Michigan prosecutors bring new charges against 14-year-old Nathaniel Abraham

By Kate Randall
22 January 2000

Within days of Nathaniel Abraham's sentencing on a murder conviction, prosecutors in Oakland County, Michigan have brought new charges against the 14-year-old. Abraham was convicted of second-degree murder last November in the 1997 shooting death of Ronnie Greene Jr., 18, outside a Pontiac convenience store. At the time of his arrest Abraham was 11, but the prosecutors decided to try him as an adult, making him the youngest person ever to be tried as an adult for murder in the US.

On January 13 Abraham was sentenced to detention at a juvenile facility, the W.J. Maxey Boys Training School, where he will likely remain until age 21, subject to periodic reviews by the court.

The Oakland County Prosecutor's Office has now filed misdemeanor assault and battery charges against Abraham in connection with an incident that allegedly took place at the Children's Village juvenile detention facility, where the youth was imprisoned for the past two years. According to the prosecutors, on January 13, the day before his sentencing hearing, Abraham was involved in a fight with two other boys during a basketball game.

Abraham appeared for a pre-trial hearing before Judge Eugene Moore this past Thursday (January 20) in connection with a breaking and entering charge that predates the shooting death of Ronnie Greene. Abraham pled guilty to that charge, and the judge sentenced him to placement in a juvenile facility, a moot sentence since Abraham is already detained at W.J. Maxey.

The new charge of assault and battery related to the alleged incident at Children's Village has been adjourned until February 22.

Justifying his decision to use a basketball fight as the basis for new charges against Abraham, Oakland County Prosecutor David Gorcyca declared, “We just cannot ignore every criminal act he may commit until his sentence is over.”

From a legal standpoint, the decision to pursue criminal charges for an alleged basketball spat between teenagers is absurd. It is, on its face, cruel and vindictive, and highlights the fact that the state of Michigan and Oakland County are engaged in a vendetta against young Abraham.

It also says a great deal about the motives that have driven the entire case against Abraham.
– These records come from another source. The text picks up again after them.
/-- The literals on each side of the range of an 8-bit port; the first four errors are tests above, with the same states. -/
theorem witness_ErrorsOfUseRefused_literal :
    (driveA (.literal 256)).illegal = none ∧
    ∃ d ∈ (driveA (.literal 256)).drives, ∃ k : Int, d.2 = .literal k ∧ ¬ (0 ≤ k ∧ k < 2 ^ d.1) :=
  ⟨rfl, (8, .literal 256), by decide, 256, rfl, by decide⟩
/-- Words one bit too short and one bit too long, every literal in range. -/
theorem witness_ErrorsOfUseRefused_width :
    (∀ n ∈ [7, 9], ∃ d ∈ (driveA (.word (List.replicate n (.concrete true)))).drives, ∃ w : Word, d.2 = .word w ∧
      w.length ≠ d.1) ∧
    ∀ n ∈ [7, 9], (driveA (.word (List.replicate n (.concrete true)))).drives.all (fun d => d.2.literalOk d.1) = true :=
  ⟨fun n hn => ⟨(8, .word (List.replicate n (.concrete true))), by simp [State.drives, driveA, concreteState, State.create],
    _, rfl, by simp at hn; rcases hn with rfl | rfl <;> decide⟩, by decide⟩
theorem witness_ErrorsOfUseRefused_realization :
    (∃ d ∈ (driveA (.word (List.replicate 8 (.symbolic 0)))).drives, ∃ w : Word, d.2 = .word w ∧ ∃ x ∈ w,
      ∃ n, x = .symbolic n) ∧ (driveA (.word (List.replicate 8 (.symbolic 0)))).factory.realization = .concrete ∧
    (driveA (.word (List.replicate 8 (.symbolic 0)))).drives.all (fun d => d.2.literalOk d.1 && d.2.widthOk 8 d.1) = true :=
  ⟨⟨(8, .word (List.replicate 8 (.symbolic 0))), by decide, _, rfl, .symbolic 0, by decide, 0, rfl⟩, rfl, by decide⟩
theorem witness_ErrorsOfUseRefused_extract :
    readSymbolic.illegal = none ∧ readSymbolic.inputs.readOut.isSome = true ∧ readSymbolic.factory.realization = .circuit ∧
    readSymbolic.drives.all (fun d => d.2.literalOk d.1 && d.2.widthOk 1 d.1 && d.2.realizationOk readSymbolic.factory) = true := by
  decide
/-- An output of another width than the port comes before the cycle, as a word of another width does (R185). -/
theorem witness_ErrorsOfUseRefused_output_width :
    (driveA (.output .lt)).inputError = some .widthMismatch ∧ (driveA (.throughLogic 7 .r)).inputError = some .widthMismatch ∧
    (driveA (.throughLogic 9 .lt)).inputError = some .widthMismatch := by decide +kernel
/-- The three forms of a cycle: an output, logic that reads one, and the first node the evaluation would make. -/
theorem witness_ErrorsOfUseRefused_cycle :
    (∀ s ∈ [driveA (.output .r), driveA (.throughLogic 8 .lt), noNode],
      s.illegal = none ∧ s.inputs.readOut = none ∧ s.drives.all
        (fun d => d.2.literalOk d.1 && d.2.widthOk s.width d.1 && d.2.realizationOk s.factory) = true) ∧
    (∃ d ∈ (driveA (.output .r)).drives, ∃ p : OutPort, d.2 = .output p) ∧
    (∃ d ∈ (driveA (.throughLogic 8 .lt)).drives, ∃ n p, d.2 = .throughLogic n p) ∧
    ∃ d ∈ noNode.drives, ∃ w : Word, d.2 = .word w ∧ ∃ n, Bit.symbolic n ∈ w ∧ noNode.factory.graph.length ≤ n :=
  ⟨by decide, ⟨(8, .output .r), by decide, .r, rfl⟩, ⟨(8, .throughLogic 8 .lt), by decide, 8, .lt, rfl⟩,
    ⟨(1, .word [.symbolic 0]), by decide, _, rfl, 0, by decide, by decide⟩⟩
theorem witness_OtherInputsRefused :
    ((driveA (.inputs 0)).illegal = none ∧ (driveA (.inputs 0)).inputError = some .inputOnConcrete) ∧
    ((driveA .undriven).illegal = none ∧ (driveA .undriven).inputError = some .undrivenPort) ∧
    Ready edge := by decide +kernel
theorem witness_RefusedExactlyByInputs :
    edge.factory.wellBuilt = true ∧ edge.illegal = none ∧ edge.InputsOk ∧
    (driveA .undriven).factory.wellBuilt = true ∧ (driveA .undriven).inputError = some .undrivenPort := by decide +kernel
theorem witness_ReadOut :
    (Ready readReserved ∧ readReserved.illegal = none ∧ readReserved.inputs.readOut = some .r ∧
      readReserved.opCode = some 0b00100#5 ∧ 0b00100#5 ∈ reservedCodes) ∧
    (readConcrete.illegal = none ∧ readConcrete.opCode = some 0#5 ∧ 0#5 ∉ reservedCodes) ∧
    (wired.factory.wellBuilt = true ∧ step wired = .next (after wired) ∧ wired.inputs.readOut = none) ∧
    Ready readConcrete ∧ readConcrete.inputs.readOut = some .r ∧ exec .add wired = .next (after wired) ∧
    wired.factory.realization = .circuit :=
  ⟨by decide +kernel, by decide +kernel, ⟨by decide +kernel, next_of_goesOn (by decide +kernel), rfl⟩,
    by decide +kernel, rfl, by
    have h : step wired = .next (after wired) := next_of_goesOn (by decide +kernel)
    exact h, rfl⟩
The inflated character of this new charge is in keeping with the original decision to try Abraham for first-degree murder, and prosecute the 11-year-old as an adult.

Numerous mental health professionals, for both the prosecution and defense, testified at trial and at the sentencing hearing that Abraham functioned at the mental level a six- to eight-year-old at the time of his arrest. He has severe emotional and learning disabilities and was designated as emotionally impaired and placed in special education by the Pontiac School District by the second grade. His mother Gloria Abraham, a single parent often forced to leave her children alone while she worked, had repeatedly sought help for son, to no avail.

During the trial, defense lawyers presented an overwhelming case that there was insufficient evidence to substantiate a murder charge, let alone a murder charge against a mentally disabled child. (See: Michigan murder trial of 13-year-old: Testimony undercuts prosecution case [4 November 1999]) The jury rejected the charge of first-degree murder, but found the youth guilty of second-degree murder.

The prosecutor's office is angered and frustrated over the sentence handed down January 14 by Judge Moore, who sentenced Abraham as a juvenile. As a result of Judge Moore's sentence the state must release Abraham by age 21, and cannot transfer him to an adult prison. Abraham's case will be reviewed at six-month intervals by Judge Moore, who also has the authority to release him earlier.

Abraham was tried under a 1997 Michigan law that gives the state the power to prosecute children of any age as adults for serious and violent offenses. Under the law the judge had essentially three options in the sentencing phase of the trial: sentencing Abraham as a juvenile, sentencing him as an adult—which meant sending him to prison for up to 25 years—or handing down a so-called “blended” or delayed sentence, under which Abraham would be held in a juvenile facility until age 21, at which time he would either be released or sent to adult prison. The prosecutors pressed for the third option.

Under the terms of the so-called “blended” sentence, it would be up to the court to determine whether Abraham, at age 21, had been rehabilitated and should be released, or had not been rehabilitated and should be sent to prison. Such a sentence would significantly weaken the jurisdiction of the juvenile courts and undermine the special protections which that system is supposed to provide to young offenders. It would overturn one of the most important provisions of juvenile justice—the requirement that a child be released by age 21.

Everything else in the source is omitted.